今はまだ若いから自覚できただけいい。年老いて慣れてしまったら、頑固老人になっていたかもしれなかった。
俺は一度自分の頬を両手で打った。
「オレいぬ好きだケドね、最近ねこにハマってる」
「俺は逆にいぬがかわいいと思ってきたよ、最近」
「この前ね、毛がもふぁ~って長い白いネコの動画見つけたんだケド、オマエに似てた!」
彼は俺にその動画を見せてくれた。投稿チャンネルに加入しているし、動画にもハートマークを付けている。

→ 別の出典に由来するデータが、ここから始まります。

-- ==== Sys2Proof/Machine/Planes.lean ====
section
/-!
DEFINITION. Sys2Proof/Machine/Planes.lean: planes beside each other (R214, R326 to R333, R661), loading them into place
(R209, R327, R331, R338), the swap at a regrip boundary, and retirement (R330 to R339).
-/
namespace Sys2Proof.Machine

/-! ## What planes hold -/

def Plane.modelNums (pl : Plane) : List Nat := pl.models.map (·.1)
def Plane.links (pl : Plane) : List (Nat × Nat × Nat) := pl.liveRoutes.flatMap routeLinks
def Plane.livePools (pl : Plane) : List ((Nat × Nat × Nat × Nat) × Nat) := pl.pools.zipIdx.filter fun x => poolValid x.1
def Plane.poolRanges (pl : Plane) : List (Nat × Nat) := pl.livePools.map fun x => poolRange x.1
def Plane.slotAreas (pl : Plane) : List (Nat × Nat) := pl.slots.map fun d => (d.base, d.base + d.size)
def Plane.shareAt (pl : Plane) (off : Nat) : Nat :=
  pl.farWins.foldl (fun a w => if (winRange w).1 ≤ off && off < (winRange w).2 then a + winShare w else a) 0
def Plane.winStarts (pl : Plane) : List Nat := pl.farWins.map fun w => (winRange w).1

/-- The summary of a plane that R326 has the Chuck record, and what the other chapters give to one plane alone (R212, R240,
R249, R333). Ranges are half-open. -/
structure Holding where
  benches : List Nat := []
  links : List (Nat × Nat × Nat) := []
  carves : List (Nat × Nat) := []
  slots : List Nat := []
  areas : List (Nat × Nat) := []
  regions : List (Nat × Nat) := []
  models : List Nat := []
  walkers : List Nat := []
  /-- page numbers, and indices of KV_POOL_k -/
  pages : List (Nat × Nat) := []
  pools : List Nat := []
  deriving DecidableEq, Repr

def Plane.holding (pl : Plane) : Holding :=
  if pl.release then {}
  else { benches := pl.benchList, links := pl.links, carves := pl.carveRanges, slots := pl.slotNums, areas := pl.slotAreas,
         regions := [pl.region], models := pl.modelNums, walkers := membersOf pl.walkMask 16, pages := pl.poolRanges,
         pools := pl.livePools.map Prod.snd }

/-- The parts that two lists of ranges share. -/
def meetRanges (a b : List (Nat × Nat)) : List (Nat × Nat) :=
  (a.flatMap fun x => b.map fun y => (max x.1 y.1, min x.2 y.2)).filter fun r => r.1 < r.2

def meetLists {α : Type} [DecidableEq α] (a b : List α) : List α := a.filter fun x => b.contains x

/-- What is left of a holding once another plane takes its place: the rest is given up (R326). -/
def Holding.meet (a b : Holding) : Holding :=
  { benches := meetLists a.benches b.benches, links := meetLists a.links b.links, carves := meetRanges a.carves b.carves,
    slots := meetLists a.slots b.slots, areas := meetRanges a.areas b.areas, regions := meetRanges a.regions b.regions,
    models := meetLists a.models b.models, walkers := meetLists a.walkers b.walkers, pages := meetRanges a.pages b.pages,
    pools := meetLists a.pools b.pools }

def apartRanges (a b : List (Nat × Nat)) : Bool := a.all fun x => b.all (disjoint x)
def apartLists {α : Type} [DecidableEq α] (a b : List α) : Bool := a.all fun x => !b.contains x

/-- Whether two planes hold nothing in common (R207, R212, R240, R249, R280, R286, R326, R327). -/
def Holding.apart (a b : Holding) : Bool :=
  apartLists a.benches b.benches && apartLists a.links b.links && apartRanges a.carves b.carves && apartLists a.slots b.slots &&
  apartRanges a.areas b.areas && apartRanges a.regions b.regions && apartRanges a.regions b.carves &&
  apartRanges a.carves b.regions && apartLists a.walkers b.walkers && apartRanges a.pages b.pages && apartLists a.pools b.pools

/-- What a partition holds and does not give up: its active plane's holding, less what its staged plane lacks. -/
def State.kept (s : State) (q : Nat) : Holding :=
  match (s.part q).active, (s.part q).staged with
  | none, _ => {}
  | some a, none => a.holding
  | some a, some st => a.holding.meet st.holding

/-- How much of something counted a partition holds and does not give up. -/
def State.keptNum (s : State) (n : Plane → Nat) (q : Nat) : Nat :=
  match (s.part q).active, (s.part q).staged with
  | none, _ => 0
  | some a, none => n a
  | some a, some st => min (n a) (n st)

/-- The turn length of a partition with far windows that it keeps. -/
def State.keptTurn (s : State) (q : Nat) : Option Nat :=
  match (s.part q).active, (s.part q).staged with
  | none, _ => none
  | some a, none => if a.farWins.isEmpty then none else some a.turnLen
  | some a, some st => if a.farWins.isEmpty || st.farWins.isEmpty || a.turnLen != st.turnLen then none else some a.turnLen

def otherParts (p : Nat) : List Nat := partIds.filter (· != p)
def modelRange (m : Nat × Nat × Nat × Nat) : Nat × Nat :=
  (storeAt + bitsOf m.2.1 0 18 * 4096, storeAt + (bitsOf m.2.1 0 18 + bitsOf m.2.2.1 0 18) * 4096)

/-- The model bindings of R214 and R661, in both directions, for a plane that loads into partition `p`. -/
def State.bindingsOk (s : State) (p : Nat) (pl : Plane) : Bool :=
  let present := (p, pl) :: s.presentPlanes
  (pl.slots.all fun d => present.all fun x => x.2.models.all fun m =>
    m.1 != d.model || inside (readable present p) (modelRange m).1 (modelRange m).2) &&
  pl.models.all fun m => present.all fun x =>
    !(x.2.slots.any fun d => d.model == m.1) || inside (readable present x.1) (modelRange m).1 (modelRange m).2

/-- At most 8 command slots at every offset, and one turn length among the partitions with windows (R293): `share` and `turn` are what
the partitions of `qs` hold beside the plane, and `starts` where their windows begin. -/
def windowsFit (pl : Plane) (qs : List Nat) (share : Nat → Nat → Nat) (turn : Nat → Option Nat) (starts : List Nat) : Bool :=
  pl.farWins.isEmpty || (qs.all (fun q => (turn q).getD pl.turnLen == pl.turnLen) &&
    (pl.winStarts ++ starts).all fun off => pl.shareAt off + qs.foldl (fun a q => a + share off q) 0 ≤ 8)

def Plane.storeCarves (pl : Plane) : Nat := (pl.carves.filter fun c => !c.2.2).length
def Plane.farCarves (pl : Plane) : Nat := (pl.carves.filter fun c => c.2.2).length

/-- At most 32 carve-outs in the Store, 32 in far memory and 16 pools in all the planes together (R207, R240). -/
def State.countsOk (s : State) (p : Nat) (pl : Plane) : Bool :=
  [(Plane.storeCarves, 32), (Plane.farCarves, 32), ((fun a => a.livePools.length), 16)].all fun x =>
    (otherParts p).foldl (fun a q => a + s.keptNum x.1 q) (x.1 pl) ≤ x.2

/-- Whether a plane of partition `p` fits beside what the other partitions hold and do not give up (R207, R240, R280, R286,
R293, R326, R327). -/
def State.fitsBeside (s : State) (p : Nat) (pl : Plane) : Bool :=
  (otherParts p).all (fun q => pl.holding.apart (s.kept q)) &&
  windowsFit pl (otherParts p) (fun off => s.keptNum fun a => a.shareAt off) s.keptTurn
    ((otherParts p).flatMap fun q => (s.planesOf q).flatMap Plane.winStarts) &&
  s.countsOk p pl

/-! ## Bindings of stream slots to sources (R20) -/

/-- The stream slots that input entries of ports and array paths are bound to. -/
def State.portBinds (s : State) : List (Nat × Nat × Nat) :=
  (List.range 4).flatMap fun p => ((List.range 32).filter fun i => s.bit (F.AUD_IN_MAP_VALID p i)).map fun i =>
    (p, i, s.fld (F.AUD_IN_MAP_STREAM p i))
def State.pathBinds (s : State) : List (Nat × Nat) :=
  ((List.range 16).filter fun i => s.bit (F.ARR_IN_BIND_VALID i)).map fun i => (i, s.fld (F.ARR_IN_BIND_SLOT i))

/-- No stream slot is bound twice (R20, R472). -/
def State.bindsOk (s : State) : Bool := noDup (s.portBinds.map (·.2.2) ++ s.pathBinds.map Prod.snd)

def SlotDecl.source (d : SlotDecl) : Nat := bitsOf (d.w 0) 7 2

/-- No slot of a plane names one source and is bound to another (R20). -/
def State.sourcesOk (s : State) (pl : Plane) : Bool :=
  pl.slots.all fun d => (!(s.portBinds.any fun b => b.2.2 == d.slot) || d.source == 2) &&
    (!(s.pathBinds.any fun b => b.2 == d.slot) || d.source == 3)

/-- MODELS records carried by another partition (R333): by its active or staged plane, unless its staged plane carries
none for that model slot. -/
def State.modelsFree (s : State) (p : Nat) (pl : Plane) : Bool :=
  pl.modelNums.all fun m => (partIds.filter (· != p)).all fun q =>
    match (s.part q).staged with
    | some st => !st.modelNums.contains m
    | none => match (s.part q).active with
      | some a => !a.modelNums.contains m
      | none => true

def SlotDecl.keptFields (d : SlotDecl) : List Nat :=
  [bitsOf (d.w 0) 0 9, d.w 4, bitsOf (d.w 8) 0 24, d.w 0x10, bitsOf (d.w 0) 20 4]

/-- R332: a kept slot keeps its binding, its area, its list and its phase. -/
def keepOk (old new : Plane) : Bool :=
  new.slots.all fun d => match old.slots.find? fun o => o.slot == d.slot with
    | none => true
    | some o => !(d.keep && o.keep) ||
        (d.keptFields == o.keptFields && old.turnLen == new.turnLen &&
        ((old.group o.group).map fun g => (g.period, g.base, g.spread)) ==
          ((new.group d.group).map fun g => (g.period, g.base, g.spread)))

/-- The pools of a plane that the list at `l` uses: its home pool and those in which the pages it names lie. -/
def State.listUses (s : State) (pl : Plane) (l : Nat) : List Nat :=
  let pages := (List.range (s.listCap l)).map (s.listPage l)
  (pl.pools.zipIdx.filter fun x => poolValid x.1 &&
    (x.2 == s.listPool l || pages.any fun g => (poolRange x.1).1 ≤ g && decide (g < (poolRange x.1).2))).map Prod.snd

/-- R275: the pools that a kept slot's list uses keep their geometry and location. -/
def State.keptPoolsOk (s : State) (old new : Plane) : Bool :=
  new.slots.all fun d => match old.slots.find? fun o => o.slot == d.slot with
    | none => true
    | some o => !(d.keep && o.keep) || d.w 0x10 == 0 ||
        (s.listUses old (o.w 0x10)).all fun k => new.pools[k]? == old.pools[k]?

/-- The first WAKE or LAUNCH on a joining bench stands at 40,000 or later (R338). -/
def joinOk (old new : Plane) : Bool :=
  new.benchList.all fun b => inMask old.benches b ||
    (new.normal ++ new.derated).all fun e => !((e.kind == 0 || e.kind == 1) && inMask e.benches b) || 40000 ≤ e.offset

def footprintsOk (old new : Plane) : Bool :=
  new.tiles.all fun r => match old.tileRec r.tile with
    | some o => disjoint (r.fbase, r.fbase + r.flen) (o.fbase, o.fbase + o.flen)
    | none => true

/-- STOREDATA bodies of a plane: Store offset and bytes. -/
abbrev StoreData := List (Nat × List Byte)

/-- What a staged plane must keep beside its partition's active one (R275, R326, R332, R338). -/
def State.besideOk (s : State) (a pl : Plane) : Bool :=
  footprintsOk a pl && disjoint pl.region a.region && keepOk a pl && s.keptPoolsOk a pl && joinOk a pl

/-- The planes that stay when a plane loads into partition `p`: an ACTIVE load takes the place of the active one. -/
def State.stayingPlanes (s : State) (p : Nat) (stage : Bool) : List Plane :=
  partIds.flatMap fun q => if q = p && !stage then (s.part q).staged.toList else s.planesOf q

/-- The checks of a load into partition `p`: a staged plane (`stage`) is held against the active one as well. -/
def State.loadOk (s : State) (p : Nat) (stage : Bool) (pl : Plane) (sd : StoreData) : Bool :=
  planeOk p pl && (pl.release ||
    (s.fitsBeside p pl && s.modelsFree p pl && s.bindingsOk p pl && s.sourcesOk pl &&
    s.fld F.PCK_NOC_MHZ_MHZ ≤ pl.nocMhz &&
    (s.fld F.KV_LEDGER_SIZE_ENTRIES == 0 ||
      (disjoint pl.region s.ledgerRange && pl.carveRanges.all (disjoint s.ledgerRange))) &&
    s.presentPlanes.all (fun x => x.2.carveRanges.all (disjoint pl.region)) &&
    (s.stayingPlanes p stage).all (fun x => x.release || pl.carveRanges.all (disjoint x.region)) &&
    partIds.all (fun q => (s.part q).retiring.all fun r => disjoint pl.region r.1.region) &&
    sd.all (fun d => inside pl.carveRanges (storeAt + d.1) (storeAt + d.1 + d.2.length)) &&
    (match (if stage then (s.part p).active else none) with
      | none => true
      | some a => s.besideOk a pl &&
          sd.all fun d => a.carveRanges.all (disjoint (storeAt + d.1, storeAt + d.1 + d.2.length)))))

/-! ## Putting planes in place -/

/-- Write the data blocks of a tile record into its tile's memory (R311). -/
def loadTile (r : TileRec) : Prog := each r.data fun d => storeBytes (tileAt r.tile + d.1) d.2

/-- The registers that report a tile's program area (R149). -/
def tileRegs (r : TileRec) : Prog :=
  let b := r.tile / 16
  let i := r.tile % 16
  all [setF (F.TSQ_PBASE b i) r.pbase, setF (F.TSQ_PLEN b i) r.plen, setF (F.TSQ_RBASE b i) r.rbase]

/-- A blank bench joins a plane (R202, R282, R338): zero-filled, loaded, then at its idle state. -/
def joinBench (p b : Nat) : Prog :=
  look fun s =>
    let pl := s.plane p
    when (!s.fenced b) (all [zeroFill (tileAt (16 * b)) (tileAt (16 * b + 16)),
      each (pl.tiles.filter fun r => r.tile / 16 == b) fun r => all [loadTile r, tileRegs r],
      setUnit b bDwell, when (s.partOn p) (moveBench b (pl.idleOf b))])

/-- The bytes of a slot's directory entry as a plane declares it (R211, R309), DECLARED set. -/
def slotBytes (d : SlotDecl) : List Byte := toBytes 4 (setBits (d.w 0) 15 1 1) ++ (d.bytes.drop 4).take 56

def writeSlotEntry (d : SlotDecl) : Prog :=
  look fun s => all [when (!s.slotDeclared d.slot) (modSlot d.slot fun x => { x with decls := x.decls + 1 }),
    .act (.bytes (slotEntryAt d.slot) (slotBytes d))]
def clearSlotEntry (n : Nat) : Prog := .act (.zero (slotEntryAt n) (slotEntryAt n + 0x40))
def writeModelEntry (m : Nat × Nat × Nat × Nat) : Prog :=
  all [put32 (modelEntryAt m.1) m.2.1, put32 (modelEntryAt m.1 + 4) m.2.2.1,
    put32 (modelEntryAt m.1 + 8) (setBits m.2.2.2 16 1 1)]
def dropModelEntry (m : Nat) : Prog :=
  look fun s => put32 (modelEntryAt m + 8) (setBits (s.read32 (modelEntryAt m + 8)) 16 1 0)

/-- The registers of a pool (R278) with the words that they take from a POOLS record. -/
def poolRegs (k : Nat) (p : Nat × Nat × Nat × Nat) : List (Nat × Nat) :=
  [((F.KV_POOL_A_VALID k).off, p.1), ((F.KV_POOL_B_FIRST k).off, p.2.1), ((F.KV_POOL_C_COUNT k).off, p.2.2.1),
   ((F.KV_POOL_D_DIM k).off, p.2.2.2)].map fun x => (x.1, fieldBits x.1 x.2)

/-- Put a pool's registers in place; a pool that is new or changed starts with every page free and its entries zero
(R276). -/
def setPool (k : Nat) (p : Nat × Nat × Nat × Nat) : Prog :=
  look fun s => all [
    when (!(poolRegs k p).all fun x => (s.word x.1).toNat == x.2)
      (.act (.zero (s.ledgerAt (poolRange p).1) (s.ledgerAt (poolRange p).2))),
    each (poolRegs k p) fun x => setWord x.1 x.2]

/-- The least SEQ among the images of the device segments and active planes (R348). -/
def setActSeq : Prog :=
  look fun s =>
    let l := s.dev.chuck.devSeq.toList ++ partIds.filterMap fun q => (s.part q).active.map Plane.seq
    setF F.SEC_ACT_SEQ_SEQ (match l with
      | [] => 0
      | x :: xs => xs.foldl min x)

毛足の長い白いネコは大柄で、目付きが鋭く、トラやライオンを思わせる。これが俺に似ているというのは褒め過ぎだ。
「ここの窓際でぽけ~っとしてるのに急に膝乗っかるとことか、っぽくね?」
彼はマイペース。人懐こくて友人も数多くコミュニケーション能力も高い。俺ばかりが好きで俺の告白も気紛れに受け入れて、友達の延長として付き合ってくれていて、まだ俺の片想いだと思っていたけれども、彼なりに俺を見て、彼なりに俺の人物像があったのだ。
「オマエはツンデレさんだからな」
彼は少し勝ち誇ったように言った。
「ツンデレ……」
「オレのコトめっちゃ好き好きなんだろ。隠してたって丸分かりだからな」
彼の歌ではねこだかいぬだかがのたうちまわったらしいが、俺は彼でのたうちまわった。
***
980字弱。
その歌は著作権の期限切れてるかと思ったら切れてなかったのでちょっと語呂ぼかしてある。